Segment Open

-- ==== Sys2Proof/Machine/Core.lean ====
section
/-! DEFINITION. The machine behind the host's interface. -/

def Sys2Proof.core : Host.Core :=
  { State := Sys2Proof.Machine.State, Fault := Sys2Proof.Machine.Fault,
    Refusal := Sys2Proof.Machine.Refusal, step := Sys2Proof.Machine.step,
    reset := Sys2Proof.Machine.State.reset }
end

Segment Closed

Work required → Set down the data once more, exactly as shown above.

Answer area →
-- ==== Sys2Proof/Machine/Core.lean ====
section
/-! DEFINITION. The machine behind the host's interface. -/

def Sys2Proof.core : Host.Core :=
  { State := Sys2Proof.Machine.State, Fault := Sys2Proof.Machine.Fault,
    Refusal := Sys2Proof.Machine.Refusal, step := Sys2Proof.Machine.step,
    reset := Sys2Proof.Machine.State.reset }
end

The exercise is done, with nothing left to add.